Marni Jazz Festival gets Brussels swinging to diverse sounds
Kevin Le Gendre
Tuesday, October 10, 2023
Kevin Le Gendre soaked up the sights and sounds of this charming European jazz festival where young jazz talents impressed
Located in the charmingly lively Flagey district of Brussels, the Marni theatre is a venue with a long and illustrious history. Both a cinema and concert hall it has had Orson Welles on screen and Duke Ellington on stage at various times in the past 70 years and the week long jazz festival this September was programmed with sufficient imagination to uphold the spirit of originality embodied by each icon without any making any tribute events to them. Several renowned international artists, from Eritrea’s Hermon Mehari to Japan’s Takumi Nakayama to Italy’s Giuseppe Millaci were on the bill alongside several generations of Belgians: Nicolas Thys, Elliot Knuets and Sam Gerstmans.
But arguably the most interesting gig was the transatlantic encounter of Belgian bassist Yannick Peeters‘s GingerBlackGinger and American drummer Tom Rainey. The youth of the former and the experience of the latter made for as engaging a blend as one may have expected, above all because of Rainey’s proven ability to enhance the music of a wide range of leaders, from Tim Berne to Ingrid Laubrock. As for Peeters she is a notable presence on the European scene whose work already shows character at this relatively early stage of her career.

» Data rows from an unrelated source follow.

theorem opAdd_vt (n : Fin 16) (r : Nat) (h : n.val + r < 16) : opAdd (.vt n) r = .vt ⟨n.val + r, h⟩ := by
  simp [opAdd, Nat.mod_eq_of_lt h]

theorem vecs_v (c : Ctx) (n : Fin 192) (r : Nat) (val : Nat → Nat → Word) (hn : n.val + r ≤ 192)
    (hu : Unread c.f (.v n) r) :
    (∀ k l, l < 96 → getV c.st (vecs c (.v n) r val).f k l =
      if (n.val ≤ k ∧ k < n.val + r) ∧ c.g.em.getLsbD l then val (k - n.val) l else getV c.st c.f k l) ∧
      (∀ k, asyncLanes (vecs c (.v n) r val).f k = asyncLanes c.f k) ∧
      (vecs c (.v n) r val).f.t1 = c.f.t1 ∧ (vecs c (.v n) r val).f.t2 = c.f.t2 := by
  induction r with
  | zero =>
    refine ⟨fun k l _ => ?_, fun _ => rfl, rfl, rfl⟩
    have : ¬(n.val ≤ k ∧ k < n.val + 0) := by omega
    rw [if_neg fun h => this h.1]; rfl
  | succ r ih =>
    obtain ⟨h1, h2, h3, h4⟩ := ih (by omega) (fun k hk hk' => hu k hk (by omega))
    obtain ⟨hst, hg, -⟩ := vecs_rest c (.v n) r val
    have ho := opAdd_v n r (by omega)
    rw [vecs_succ, ho]
    refine ⟨fun k l hl => ?_, fun k => ?_, h3, h4⟩
    · rw [vecWord_f]
      show getV c.st (setV (vecs c (.v n) r val).st (vecs c (.v n) r val).f (n.val + r) (vecs c (.v n) r val).g.em (val r)) k l = _
      rw [getV_setV _ _ _ _ _ _ _ _ (by rw [h2]; exact hu _ (by omega) (by omega)) (by rw [hst]) hl, hst, hg, h1 k l hl]
      by_cases hk : k = n.val + r
      · subst hk
        have e1 : n.val + r - n.val = r := by omega
        by_cases he : c.g.em.getLsbD l <;> simp [he, e1]
      · by_cases hk1 : n.val ≤ k ∧ k < n.val + r
        · have hk2 : n.val ≤ k ∧ k < n.val + (r + 1) := by omega
          simp [hk, hk1, hk2]
        · have hk2 : ¬(n.val ≤ k ∧ k < n.val + (r + 1)) := by omega
          simp only [hk, hk1, hk2, false_and, if_false]
    · rw [vecWord_f]
      show asyncLanes (setV _ _ _ _ _) k = _
      rw [asyncLanes_setV, h2]

theorem vecs_vt (c : Ctx) (n : Fin 16) (r : Nat) (val : Nat → Nat → Word) (hn : n.val + r ≤ 16) :
    (∀ k l, l < 96 → rowAt (mgetD (bank (vecs c (.vt n) r val).f c.g.level).vt k []) l =
      if (n.val ≤ k ∧ k < n.val + r) ∧ c.g.em.getLsbD l then val (k - n.val) l
      else rowAt (mgetD (bank c.f c.g.level).vt k []) l) ∧
      bank (vecs c (.vt n) r val).f c.g.level =
        { bank c.f c.g.level with vt := (bank (vecs c (.vt n) r val).f c.g.level).vt } ∧
      (if c.g.level = 2 then (vecs c (.vt n) r val).f.t1 = c.f.t1 else (vecs c (.vt n) r val).f.t2 = c.f.t2) ∧
      (vecs c (.vt n) r val).f.v = c.f.v ∧ (vecs c (.vt n) r val).f.asyncR = c.f.asyncR := by
  induction r with
  | zero =>
    refine ⟨fun k l _ => ?_, rfl, ?_, rfl, rfl⟩
    · have : ¬(n.val ≤ k ∧ k < n.val + 0) := by omega
      rw [if_neg fun h => this h.1]; rfl
    · split <;> rfl
  | succ r ih =>
    obtain ⟨h1, h2, h3, h4, h5⟩ := ih (by omega)
    obtain ⟨hst, hg, -⟩ := vecs_rest c (.vt n) r val
    have ho := opAdd_vt n r (by omega)
    rw [vecs_succ, ho, vecWord_f]
    have hp : (putV (vecs c (.vt n) r val) (.vt ⟨n.val + r, by omega⟩) (vecs c (.vt n) r val).g.em (val r)).f =
        hitVt (setBank (vecs c (.vt n) r val).f c.g.level
          { bank (vecs c (.vt n) r val).f c.g.level with
            vt := mset (bank (vecs c (.vt n) r val).f c.g.level).vt (n.val + r)
              (rowSet (mgetD (bank (vecs c (.vt n) r val).f c.g.level).vt (n.val + r) []) c.g.em (val r)) })
          c.g.level (n.val + r) c.g.em := by
      unfold putV; rw [hg]
    rw [hp, hitVt_bank, bank_setBank]
    refine ⟨fun k l hl => ?_, ?_, ?_, ?_, ?_⟩
    · dsimp only
      rw [mgetD_mset]
      by_cases hk : k = n.val + r
      · subst hk
        have e1 : n.val + r - n.val = r := by omega
        rw [if_pos rfl, rowAt_rowSet _ _ _ _ hl, h1 _ l hl]
        have hk1 : ¬(n.val ≤ n.val + r ∧ n.val + r < n.val + r) := by omega
        by_cases he : c.g.em.getLsbD l <;> simp [he, e1]
      · rw [if_neg hk, h1 k l hl]
        by_cases hk1 : n.val ≤ k ∧ k < n.val + r
        · have hk2 : n.val ≤ k ∧ k < n.val + (r + 1) := by omega
          simp [hk1, hk2]
        · have hk2 : ¬(n.val ≤ k ∧ k < n.val + (r + 1)) := by omega
          simp only [hk1, hk2, false_and, if_false]
    · rw [h2]
    · unfold setBank
      by_cases hl : c.g.level = 2
      · simp only [hl, if_true] at h3 ⊢; simp [h3]
      · simp only [hl, if_false] at h3 ⊢
        have : (c.g.level == 2) = false := by simpa using hl
        simp [this, h3]
    · unfold setBank; split <;> exact h4
    · unfold setBank; split <;> exact h5

/-- The bits of four flags of one lane, as one number. -/
def fourBits (p : Nat → Bool) : Nat := (List.range 4).foldl (fun acc i => acc + (if p i then 2 ^ i else 0)) 0

theorem fourBits_or (a b : Nat → Bool) : fourBits (fun i => a i || b i) = fourBits a ||| fourBits b := by
  have h : ∀ a0 a1 a2 a3 b0 b1 b2 b3 : Bool,
      (0 + (if (a0 || b0) then 2 ^ 0 else 0) + (if (a1 || b1) then 2 ^ 1 else 0) + (if (a2 || b2) then 2 ^ 2 else 0) +
        (if (a3 || b3) then 2 ^ 3 else 0) : Nat) =
      (0 + (if a0 then 2 ^ 0 else 0) + (if a1 then 2 ^ 1 else 0) + (if a2 then 2 ^ 2 else 0) + (if a3 then 2 ^ 3 else 0)) |||
      (0 + (if b0 then 2 ^ 0 else 0) + (if b1 then 2 ^ 1 else 0) + (if b2 then 2 ^ 2 else 0) + (if b3 then 2 ^ 3 else 0)) := by
    decide
  exact h (a 0) (a 1) (a 2) (a 3) (b 0) (b 1) (b 2) (b 3)

theorem fourBits_bitOf (x : Nat) : fourBits (bitOf x) = x % 16 := by
  have h : ∀ i, i < 4 → bitOf x i = bitOf (x % 16) i := by
    intro i hi
    unfold bitOf
    have : i = 0 ∨ i = 1 ∨ i = 2 ∨ i = 3 := by omega
    have e : x / 2 ^ i % 2 = x % 16 / 2 ^ i % 2 := by rcases this with rfl | rfl | rfl | rfl <;> omega
    rw [e]
  have h' : fourBits (bitOf x) = fourBits (bitOf (x % 16)) := by
    show 0 + (if bitOf x 0 then _ else _) + (if bitOf x 1 then _ else _) + (if bitOf x 2 then _ else _) +
      (if bitOf x 3 then _ else _) = _
    rw [h 0 (by omega), h 1 (by omega), h 2 (by omega), h 3 (by omega)]; rfl
  rw [h']
  have key : ∀ y, y < 16 → fourBits (bitOf y) = y := by decide
  exact key _ (Nat.mod_lt _ (by omega))

theorem testBit_lanes (p : Nat → Bool) (n k i : Nat) :
    ((List.range' k n).foldr (fun l acc => (if p l then 1 else 0) + 2 * acc) 0).testBit i = (decide (i < n) && p (k + i)) := by
  induction n generalizing k i with
  | zero => simp
  | succ n ih =>
    rw [List.range'_succ, List.foldr_cons]
    cases i with
    | zero => cases h : p k <;> simp [Nat.testBit_zero, Nat.add_mod]
    | succ i =>
      have e : ∀ b y : Nat, b < 2 → (b + 2 * y).testBit (i + 1) = y.testBit i := by
        intro b y hb
        rw [Nat.testBit_succ]
        congr 1
        omega
      rw [e _ _ (by split <;> omega), ih]
      have h1 : k + 1 + i = k + (i + 1) := by omega
      rw [h1]
      by_cases h : i < n <;> simp [h]

/-- The mask of the lanes with a property holds lane `l` when `l` has it (00 R4). -/
theorem getLsbD_lanesOf (p : Nat → Bool) (l : Nat) (h : l < 96) : (lanesOf p).getLsbD l = p l := by
  unfold lanesOf
  rw [BitVec.getLsbD_ofNat, List.range_eq_range', testBit_lanes]
  simp [h]

/-- The flag bits of a lane after some were raised (07 R185). -/
theorem laneFlags_raise (f : Flight) (bits : Nat → Nat) (m : Lanes) (l : Nat) (hl : l < 96) :
    laneFlags (f.raise (flagMasks bits m)) l = laneFlags f l ||| (if m.getLsbD l then bits l % 16 else 0) := by
  have hget : ∀ i, i < 4 → ((f.raise (flagMasks bits m)).lflags.getD i 0).getLsbD l =
      ((f.lflags.getD i 0).getLsbD l || (m.getLsbD l && bitOf (bits l) i)) := by
    intro i hi
    have e : ((f.raise (flagMasks bits m)).lflags.getD i 0) = f.lflags.getD i 0 ||| flagLanes bits m i := by
      show (orMasks f.lflags (flagMasks bits m)).getD i 0 = _
      have : i = 0 ∨ i = 1 ∨ i = 2 ∨ i = 3 := by omega
      rcases this with rfl | rfl | rfl | rfl <;> rfl
    rw [e, BitVec.getLsbD_or]
    unfold flagLanes
    rw [getLsbD_lanesOf _ _ hl]
  have h1 : laneFlags (f.raise (flagMasks bits m)) l =
      fourBits fun i => (f.lflags.getD i 0).getLsbD l || (m.getLsbD l && bitOf (bits l) i) := by
    show 0 + (if _ then _ else _) + (if _ then _ else _) + (if _ then _ else _) + (if _ then _ else _) = _
    rw [hget 0 (by omega), hget 1 (by omega), hget 2 (by omega), hget 3 (by omega)]; rfl
  have h2 : laneFlags f l = fourBits fun i => (f.lflags.getD i 0).getLsbD l := rfl
  rw [h1, fourBits_or, h2]
  congr 1
  by_cases h : m.getLsbD l
  · simp only [h, Bool.true_and, if_true]; exact fourBits_bitOf _
  · simp only [h, Bool.false_and]; rfl

/-- A write of active lanes, as the frame of a flight says it (08 R198). -/
theorem vectorWrite_vecs (c : Ctx) (t : State) (d : Opnd) (r : Nat) (val : Nat → Nat → Word) (hd : IsVector d)
    (hn : d.idx + r ≤ d.cls.size) (ha : Unread c.f d r) (f' : Flight) (hv : f'.v = (vecs c d r val).f.v)
    (hy : f'.asyncR = (vecs c d r val).f.asyncR) (h1 : f'.t1 = (vecs c d r val).f.t1)
    (h2 : f'.t2 = (vecs c d r val).f.t2) (hf : t.free = c.st.free) : VectorWrite c.st t c.f f' c.g d r val := by
  cases d with
  | v n =>
    obtain ⟨e1, -, e3, e4⟩ := vecs_v c n r val hn ha
    refine ⟨fun k l hl => ?_, h1.trans e3, h2.trans e4⟩
    rw [← e1 k l hl]
    exact getV_same _ _ _ _ _ _ hv hy hf
  | vt n =>
    obtain ⟨e1, e2, e3, e4, e5⟩ := vecs_vt c n r val hn
    have hb : bank f' c.g.level = bank (vecs c (.vt n) r val).f c.g.level := by unfold bank; rw [h1, h2]
    refine ⟨fun k l => getV_same _ _ _ _ _ _ (hv.trans e4) (hy.trans e5) hf, fun k l hl => ?_, ?_, ?_⟩
    · rw [hb]; exact e1 k l hl
    · rw [hb]; exact e2
    · rw [h1, h2]; exact e3
  | s n => rcases hd with h | h <;> simp [Opnd.cls] at h
  | ss n => rcases hd with h | h <;> simp [Opnd.cls] at h
  | imm n => rcases hd with h | h <;> simp [Opnd.cls] at h
  | cst n => rcases hd with h | h <;> simp [Opnd.cls] at h

/-- An instruction that writes the active lanes of registers and raises flags. -/
theorem setsVector_of (i : Instr) (s : State) (f : Flight) (g : Fragment) (d : Opnd) (r : Nat) (val : Nat → Nat → Word)
    (bits : Nat → Nat) (hi : Issues s f g) (hu : Unwatched s f) (hd : IsVector d) (hn : d.idx + r ≤ d.cls.size)
    (ha : Unread f d r)
    (he : exec i s =
      .next (retireNext (ctxOf s f g) (vecs (raise (ctxOf s f g) (flagMasks bits g.em)) d r val))) :
    SetsVector i s f g d r val bits := by
  obtain ⟨hst, hg, hf⟩ := vecs_rest (raise (ctxOf s f g) (flagMasks bits g.em)) d r val
  have key := completesIn_of i s f g f (g.pc + 8) (vecs (raise (ctxOf s f g) (flagMasks bits g.em)) d r val)
    (fun t f' g' => g'.em = g.em ∧ VectorWrite s t f f' g d r val ∧ ScalarsSame f f' g g' ∧
      ∀ l, l < 96 → laneFlags f' l = laneFlags f l ||| (if g.em.getLsbD l then bits l % 16 else 0)) hi
    (by rw [hf]; exact hu.1) (by rw [hst]; rfl) (by rw [hst]; rfl) (by rw [hf]; rfl) (by rw [hg]; rfl)
    (by rw [he, retireNext, next, hg]; rfl) (by rw [hf]; rfl) ?_
  · rw [hst] at key; exact key
  · intro t f' g' h1 h2 h3
    have hem : g'.em = g.em := by rw [h2, hg]; rfl
    refine ⟨hem, ?_, ?_, ?_⟩
    · exact vectorWrite_vecs (raise (ctxOf s f g) (flagMasks bits g.em)) _ d r val hd hn ha f' (by rw [h3]; rfl)
        (by rw [h3]; rfl) (by rw [h3]; rfl) (by rw [h3]; rfl) (by rw [h1, hst])
    · intro k
      exact getS_em _ _ _ _ _ (by rw [h3, hf]; rfl) hem
    · intro l hl
      have : laneFlags f' l = laneFlags (f.raise (flagMasks bits g.em)) l := by
        unfold laneFlags; rw [h3, hf]; rfl
      rw [this, laneFlags_raise _ _ _ _ hl]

Her songs have fraught, shadowy atmospheres that might well fit a new soundtrack of The Third Man, the post-war Vienna celluloid classic that remains one of Welles’s finest hours, but it would be wrong to call the compositions entirely downcast. Guitarist Frederik Leroux, with slight echoes of mavericks such as Michael Gregory Jackson, Kelvyn Bell and Marc Ducret, plays a crucial role in cracking out barbed, crunchy sounds as well as zinging harmonics that give the music a distorted, twisted blues-funk feel amid of the loose swing of the Rainey-Peters drums and bass axis.
As for alto saxophonist Frans Van Isacker he is a more discreet presence, though no less effective with his skewed, slanted motifs, especially when he plays bass clarinet. The result is energized and unsettling in equal measure, with the hard edge of the timbres calling to mind avant-garde heroes who retained a feel for dance in their work, notably Oliver Lake and Julius Hemphill, though Peeters, whose time keeping and articulation are well on point, also has a gift for melancholic ballads in which melodic lines are pared down yet no less expressive, ‘Playtime Is Over’ is an apt way to close the set for its skulking, fall of night sensibility that strikes a contrast with the preceding material, making it clear that the band has sensitivity to match its intensity.
In any case the credentials Brussels has as an historic jazz city that celebrates local, national and international talent was very much in evidence both before and after the Peeters-Rainey collaboration. The splendid Bozar Arts venue opened its new season the previous week with concerts by U.K stars Nubya Garcia and Moses Boyd while the small but welcoming Sounds club in Ixelles, an area brimming with African restaurants and Bohemian bars, presented the French pianist Mark Priore and Japanese trumpeter-singer Toku to an audience that appreciated the duo’s mix of standards and originals that have a formal elegance as well as technical finesse.